In der südlichen Seitenapsis wurde eine Sakristei eingerichtet, in der nördlichen bekam das Gefallenenbuch der zwei Weltkriege einen Platz.
Es wurde ein neuer Altar angeschafft, auch die Kanzel wurde erneuert und auf die Ecke des Vierungsfeilers vorverlegt. Dabei wurde der romanische Pfeiler, auf dem der Vorgänger der neuen Kanzel ruhte, und der wie bereits erwähnt ein Teil des zerstörten Lettners darstellte, als historistisch vernichtet.
Hinter dem Altar fand die Kreuzigung des Bildhauers Hugues ihren heutigen Platz und in der Chorapsis wurde das Schmuckfenster eingefügt, das den Vers 2 aus dem ersten Kapitel der Offenbarung darstellt und Jesus als Weltenrichter zeigt.
Klosterkirche Lippoldsberg
Ausmalung des Chorraums
Die größte Veränderung die die Renovierungsarbeiten zu diesem Zeitpunkt mit sich brachten, war sicherlich die Entfernung der Bemalung des Innenraums. Eine Wiederherstellung der gotischen Malereien war nicht mehr möglich und so entschied man sich, nicht ohne Grund davon ausgehend das die Kirche ursprünglich so ausgelegt war, auf den Verzicht jedweder Ausmalung.

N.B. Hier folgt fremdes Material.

-- ==== Sys2Proof/Machine/Ops.lean ====
section
/-! DEFINITION. The named operations over the state that the meanings share: causes, counters and the fault log, the rings' stop
and finish, the supply's discharge, the interruption of updates, the journal's requests. -/

namespace Sys2Proof.Machine

/-! ### Small accessors -/

/-- A test-mode instruction of Table 18.1. -/
def testMode (ir : BitVec 4) : Bool := ir == 0#4 || ir == 3#4 || ir == 4#4 || ir == 8#4

/-- The core is held in reset: power-on reset, RSTN low, or a test-mode instruction (R67, R69, R371). -/
def State.heldInReset (s : State) : Bool := s.pw.por || !s.pw.rstn || testMode s.tap.ir

/-- HCK advances the synchronous logic (R25, R68). -/
def State.ticking (s : State) : Bool := s.pw.hck && !s.heldInReset

/-- Edge number within the present clocking (R76). -/
def State.edgeNo (s : State) : Nat := s.now - s.pw.clk0

/-- The set-up port answers: HCK runs and edge 64 has come (R85). -/
def State.answering (s : State) : Bool := s.ticking && !s.pw.qual && decide (s.pw.st ≠ .dormant)

/-- A host error whose result is unpredictable (R7). The first one met is kept. -/
def State.err (s : State) (e : HostError) : State := { s with wild := s.wild.or (some e) }

/-- A ring changed. -/
def State.onRing (s : State) (n : RingNo) (f : Ring → Ring) : State := { s with rings := s.rings.set n (f s.rings[n]) }

/-- Bit n of a 4-bit set of rings. -/
def ringBit (n : RingNo) : BitVec 4 := BitVec.ofNat 4 (2 ^ n.val)

def State.onEdge (s : State) (f : EdgeRec → EdgeRec) : State := { s with edge := f s.edge }
def State.onSup (s : State) (f : Supply → Supply) : State := { s with sup := f s.sup }
def State.onPw (s : State) (f : Power → Power) : State := { s with pw := f s.pw }
def State.onJnl (s : State) (f : Journal → Journal) : State := { s with jnl := f s.jnl }
def State.onThm (s : State) (f : Thermal → Thermal) : State := { s with thm := f s.thm }
def State.onCnv (s : State) (f : Convoy → Convoy) : State := { s with cnv := f s.cnv }
def State.onMem (s : State) (f : MemPort → MemPort) : State := { s with mem := f s.mem }
def State.onPort (s : State) (f : SetupPort → SetupPort) : State := { s with port := f s.port }
def State.onDrv (s : State) (f : Drive → Drive) : State := { s with drv := f s.drv }
def State.goTo (s : State) (st : EngState) : State := s.onPw fun p => { p with st := st }

/-- An effect put one edge later. -/
def State.defer (s : State) (d : Deferred) : State := { s with later := s.later ++ [d] }

/-! ### Attention, counters, fault log (R129, R146, R147) -/

/-- Hardware sets bits of ATN_CAUSE (R129, R119). -/
def State.setCause (s : State) (m : Word) : State :=
  { s with cause := s.cause ||| m, edge := { s.edge with cause := s.edge.cause ||| m } }

/-- Hardware sets bits of PWR_STATUS, with the same cause (Tables 2.6, 7.7). -/
def State.setStatus (s : State) (m : Word) : State :=
  ({ s with
      pw := { s.pw with status := s.pw.status ||| m }
      edge := { s.edge with status := s.edge.status ||| m } }).setCause m

/-- Hardware sets bits of PWR_SETUPST; setup_err is the cause (R92, R103, Table 7.7). -/
def State.setSetupst (s : State) (m : Word) : State :=
  ({ s with
      port := { s.port with setupst := s.port.setupst ||| m }
      edge := { s.edge with setupst := s.edge.setupst ||| m } }).setCause (bitMask 13)

/-- The maximum of a counter (Table 7.23). -/
def Cnt.max : Cnt → Word
  | .updates => 0xFFFFFFFFF
  | .frames => 0xFFFFFFFFF
  | _ => 0xFFFF

def Counters.get (c : Counters) : Cnt → Word
  | .lockViol => c.lockViol
  | .updates => c.updates
  | .frames => c.frames
  | .replays => c.replays
  | .memFail => c.memFail
  | .outFault => c.outFault
  | .throttle => c.throttle
  | .held => c.held
  | .wake => c.wake
  | .tomb => c.tomb

def Counters.put (c : Counters) (k : Cnt) (v : Word) : Counters :=
  match k with
  | .lockViol => { c with lockViol := v }
  | .updates => { c with updates := v }
  | .frames => { c with frames := v }
  | .replays => { c with replays := v }
  | .memFail => { c with memFail := v }
  | .outFault => { c with outFault := v }
  | .throttle => { c with throttle := v }
  | .held => { c with held := v }
  | .wake => { c with wake := v }
  | .tomb => { c with tomb := v }

/-- k more, saturating at the maximum. -/
def satAdd (max v : Word) (k : Nat) : Word := if max.toNat ≤ v.toNat + k then max else BitVec.ofNat 36 (v.toNat + k)

/-- A counter with a new value; cnt_sat when an event leaves it at its maximum (R146). -/
def State.putCnt (s : State) (c : Cnt) (v : Word) (event : Bool) : State :=
  let s := { s with cnt := s.cnt.put c v }
  if event && v == c.max then s.setCause (bitMask 25) else s

/-- One event of a counter (R146); the edge notes which counter sets cnt_sat, since a write of this edge may take that back (R119). -/
def State.count (s : State) (c : Cnt) : State :=
  let v := satAdd c.max (s.cnt.get c) 1
  let sats := if v == c.max && (!bitOf s.cause 25 || !s.edge.sats.isEmpty) then c :: s.edge.sats else s.edge.sats
  (s.onEdge fun e => { e with cnts := c :: e.cnts, sats := sats }).putCnt c v true

/-- A fault log entry with its stamp (Tables 7.24, 7.25, R147). -/
def State.log_ (s : State) (code detail : Nat) (ring : RingNo) (index : Nat) : State :=
  if s.log.length < 16 then
    { s with log := s.log ++ [⟨put code 0 + put (detail % 256) 8 + put ring.val 16 + put (index % 2 ^ 16) 18, s.pw.hccnt⟩] }
  else
    ({ s with overflow := if s.overflow = 0xFFFF then s.overflow else s.overflow + 1 }).setCause (bitMask 14)

/-! ### Rings: finishing, stopping, failing (spec/10) -/

/-- The completion point after entry index has finished: never back, and never past an entry discarded unfinished (R198, R265). -/
def Ring.compAfter (r : Ring) (index : BitVec 16) : BitVec 16 :=
  if !r.hole && decide (0 < (index + 1 - r.comp).toNat) && decide ((index + 1 - r.comp).toNat < 2 ^ 15) then index + 1 else r.comp

/-- The entry of ring n finishes: running clears and the completion point moves past it (R220, R221). -/
def State.finishEntry (s : State) (n : RingNo) (index : BitVec 16) : State :=
  (s.onRing n fun r =>
    { r with work := none, comp := r.compAfter index, headDue := r.headDue || decide (r.compAfter index ≠ r.comp) }).onEdge
    fun e => { e with noAdmit := e.noAdmit ||| ringBit n }

/-- The asker serves a ring's fetching or its run-ahead (R225). -/
def Asker.isFetch : Asker → Bool
  | .tail => true
  | .probe => true
  | .entry => true
  | .table => true
  | .aheadLegend _ => true
  | .aheadIndex _ => true
  | _ => false

/-- The asker reads the ring's next entry: its tail word, a probe, the entry or its fragment table. -/
def Asker.isNextRead : Asker → Bool
  | .tail => true
  | .probe => true
  | .entry => true
  | .table => true
  | _ => false

/-- The asker reads for an admitted update (R264). -/
def Asker.isUpdateRead : Asker → Bool
  | .oldImage => true
  | .newImage => true
  | .mask => true
  | .legend => true
  | .index => true
  | .record _ => true
  | .recordRest _ => true
  | _ => false

/-- The asker reads for a replay (R336). -/
def Asker.isReplay : Asker → Bool
  | .replayIntent => true
  | .replayLegend => true
  | .replayIndex => true
  | .replayRecord _ => true
  | .replayRest _ => true
  | _ => false

/-- Reads of ring n that meet p are dropped: an open transaction runs to its end and its data are discarded (R225, R174). -/
def State.dropReads (s : State) (n : RingNo) (p : Asker → Bool) : State :=
  s.onMem fun m =>
    { m with
      cur := m.cur.map fun o => if decide (o.acc.ring = n) && p o.acc.asker then { o with drop := true } else o
      parked := m.parked.filter fun o => !(decide (o.acc.ring = n) && p o.acc.asker) }
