-- ==== Sys2Proof/Machine/Frames.lean ====
section
/-! DEFINITION. What the outputs are driven to in a frame and how a frame starts (R252, R269, R273 to R278, R282); output faults
(R297, R298). -/

namespace Sys2Proof.Machine

/-- The updates that run. -/
def State.runners (s : State) : List Runner :=
  (s.rings.toList.filterMap fun r => match r.update? with
    | some (_, u) => (match u.stage, u.plan with
      | .running x, some p => some ⟨p, x⟩
      | _, _ => none)
    | none => none) ++
  (match s.jnl.replayCur with
   | some c => (match c.plan, c.run with
     | some p, some x => [⟨p, x⟩]
     | _, _ => [])
   | none => [])

/-- DRV_TP in force: the recorded one in a replay (R336). -/
def State.topModes (s : State) : Nat :=
  match s.jnl.replayIntent with
  | some i => i.tp.toNat
  | none => fld s.applied.drive.tp 0 8

/-- Frame length in force (R252, R336). -/
def State.frameLen (s : State) : Nat :=
  match s.jnl.replayIntent with
  | some i => max 1024 i.frameLen
  | none => effFrameLen s.applied.drive.frameLen

/-- Some top plane is in mode 0b01 (Table 12.5). -/
def topDriven (tp : Nat) : Bool := (List.range 4).any fun k => tp / 4 ^ k % 4 == 1

/-- Segment n is at its level in the present sub-frame (Table 12.6). -/
def sliceActive (n : Nat) (x : Run) : Bool :=
  decide (x.slices ≤ 1) || (if x.top then decide (x.sub = 0) else decide (n / 2 % x.slices = x.sub))

/-- Level that a runner gives segment n; none: the runner does not drive it (R269). -/
def Runner.level (r : Runner) (n : Nat) : Option Level :=
  match r.plan.seg.getD n none with
  | some i =>
    some (if sliceActive n r.run then
      (match phaseAt (r.plan.waves.getD i []) r.run.frame with | some p => levelOf p.seg | none => .vcom) else .vcom)
  | none => none

/-- Level of a top plane (Table 12.5, R275). -/
def topLevel (rs : List Runner) (tp k : Nat) : Level :=
  let mode := tp / 4 ^ k % 4
  if mode = 2 then .float
  else if mode = 1 then
    match rs with
    | [r] =>
      if decide (r.run.slices ≤ 1) || decide (r.run.sub = 0) || !r.run.top then
        (match phaseAt (r.plan.waves.getD r.plan.lead []) r.run.frame with | some p => levelOf p.tp | none => .vcom)
      else .vcom
    | _ => .vcom
  else .vcom

/-- The commanded level of every output in the frame that starts now; a faulted output floats (R269). -/
def State.targets (s : State) : List Level :=
  let rs := s.runners
  let tp := s.topModes
  (List.range 292).map fun m =>
    if s.sup.floats.getLsbD m then .float
    else if m < 288 then (rs.findSome? fun r => r.level m).getD .vcom
    else topLevel rs tp (m - 288)

/-- A level change that passes through VMID (R282). -/
def reversal : Level → Level → Bool
  | .vpos, .vneg => true
  | .vneg, .vpos => true
  | _, _ => false

/-- A limited output is no longer at a level of Table 13.1 that is sensed: it stops being limited on the next edge (R296). -/
def State.unsense (s : State) : State :=
  if s.sup.limited.isEmpty || s.later.contains .dropLimited then s else s.defer .dropLimited

/-- The level of output m now (Table 13.1, Table 3.6): in RECOVERY a top plane in mode 0b10 floats between the frames too (Table 12.5); in
a controlled discharge every output is at VCOM (R294, step 1), a faulted one too (DESIGN CHOICE, log 70). -/
def State.level (s : State) (m : OutNo) : Level :=
  match s.drv.frames with
  | some f => if f.dwell.contains m then .vmid else f.target.getD m.val .vcom
  | none =>
    if !s.sup.railsUp then .node
    else match s.sup.phase with
      | .up =>
        if s.sup.floats.getLsbD m.val then .float
        else if decide (s.pw.st = .recovery) && decide (288 ≤ m.val) && decide (s.topModes / 4 ^ (m.val - 288) % 4 = 2) then .float
        else .vcom
      | .discharge _ _ _ => .vcom
      | _ => .node

/-- The levels of all outputs. -/
def State.levels (s : State) : List Level := (List.finRange 292).map s.level

/-- Levels have changed on this edge, or on it already: the frame that has started, or the stop of the clock. -/
def Drive.changing (d : Drive) (e : Nat) : Bool := (match d.frames with | some f => f.start == e | none => false) || d.stopped == e

/-- The outputs go from the levels prev to t on this edge; a reversal that dwells has changed when its dwell ends (R296). -/
def State.noteChange (s : State) (prev t : List Level) (dwell : List OutNo) (len : Nat) : State :=
  s.onDrv fun d =>
    let base := if d.changing s.now then d.changed0 else d.changed
    { d with
      changed0 := base
      changed := (List.finRange 292).map fun m =>
        if prev.getD m.val .vcom = t.getD m.val .vcom then base.getD m.val 0 else s.now + (if dwell.contains m then len else 0) }

/-- The outputs of the frame that starts on this edge, from the levels prev before it. -/
def State.drive (s : State) (prev : List Level) : State :=
  let t := s.targets
  let dwell := if bitOf s.applied.supply.ctl 0 && s.sup.vmid then
      (List.finRange 292).filter fun m => reversal (prev.getD m.val .vcom) (t.getD m.val .vcom)
    else []
  let len := dwellLen s.applied.supply.ctl
  (s.unsense.noteChange prev t dwell len).onDrv fun d =>
    { d with
      frames := some ⟨s.now, s.frameLen, prev, t, dwell, s.now, len⟩
      sliced := s.runners.any fun r => decide (1 < r.run.slices) }

/-- A start edge of the frame clock: the drive group applies, the epoch and the frame count advance, the outputs follow (R252, R355). -/
def State.startFrame (s : State) (prev : List Level) : State :=
  let s := s.applyDrive.checkAhead
  let s := { s with
    cnv := { s.cnv with epoch := s.cnv.epoch + 1 }
    edge := { s.edge with epochs := s.edge.epochs + 1 }
    sup := { s.sup with started := true } }
  (s.count .frames).drive prev

/-- S of the waveform frame that starts now (R277). -/
def State.slicesNow (s : State) : Nat := if s.thm.throttle then effSlices s.applied.drive.throttle else 1

/-- Waveform frame f as it starts now (R275, R277). -/
def State.runFrom (s : State) (f : Nat) : Run := ⟨f, 0, s.slicesNow, topDriven s.topModes⟩

/-- The start of a phase releases the outputs whose fault bits have been cleared (R140). -/
def State.releaseFloats (s : State) : State := s.onSup fun u => { u with floats := u.floats &&& u.fault }

/-- The levels before the start of the frame clock on this edge: where it has stopped on the same edge, those it has just left (R282). -/
def State.levelsBefore (s : State) : List Level := if s.drv.stopped = s.now ∧ s.drv.last ≠ [] then s.drv.last else s.levels

/-- The slot in replay changed. -/
def State.onReplaySlot (s : State) (f : ReplaySlot → ReplaySlot) : State :=
  s.onJnl fun j => { j with replay := j.replay.map fun r => { r with cur := r.cur.map f } }

/-- The first replayed frame: the one after the newest progress mark (R336). -/
def State.startReplayFrame (s : State) : State :=
  match s.jnl.replayCur with
  | some c =>
    (match c.plan, c.run, s.findSlot c.q, s.drv.frames with
     | some _, none, some o, none =>
       let prev := s.levelsBefore
       let s := s.applyDrive.checkAhead.releaseFloats
       (s.onReplaySlot fun c => { c with run := some (s.runFrom (o.done + 1)) }).startFrame prev
     | _, _, _, _ => s)
  | none => s

/-- Output m is at a level at which it is sensed for current limit (Table 13.1, R296). -/
def State.sensed (s : State) (m : OutNo) : Bool :=
  match s.level m with
  | .vpos => true
  | .vneg => true
  | .vcom => true
  | _ => false

end Sys2Proof.Machine
end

Der zeitgleich erfolgte Einbau einer elektrische Bankheizung förderte das Grab einer Nonne in der Nonnenkrypta zu Tage, ebenso wie man einige Jahre später bei baulichen Arbeiten in der südlichen Seitenapsis das Grabgelege des viehraubenden Grafen von Dassel freilegte.
Doch bei diesen Funden handelte es sich eher um zufällige Treffer, die mit Renovierungsarbeiten einhergingen. Mit System ist unter den Platten der Klosterkirche nie gesucht worden, anders als in dem Westflügel der Klosteranlage.
In dem sogenannten Jagdschloß, das nach dem ersten Weltkrieg von dem, bereits erwähnten Hans Grimm erworben wurde, hat man zu Beginn der sechziger Jahre Mosaikreste und Säulen gefunden, die die Rekonstruktion eines Teils des westlichen Kreuzgangflügels ermöglichten. Dieser freizugängliche Teil vermittelt zwar nur einen Abglanz der Klosteranlage wie sie im 12. Jahrhundert von Propst Gunther entworfen und gebaut worden ist, und doch hilft sie dem Besucher von heute sich eine Vorstellung vom Kreuzgang der Nonnen zu machen.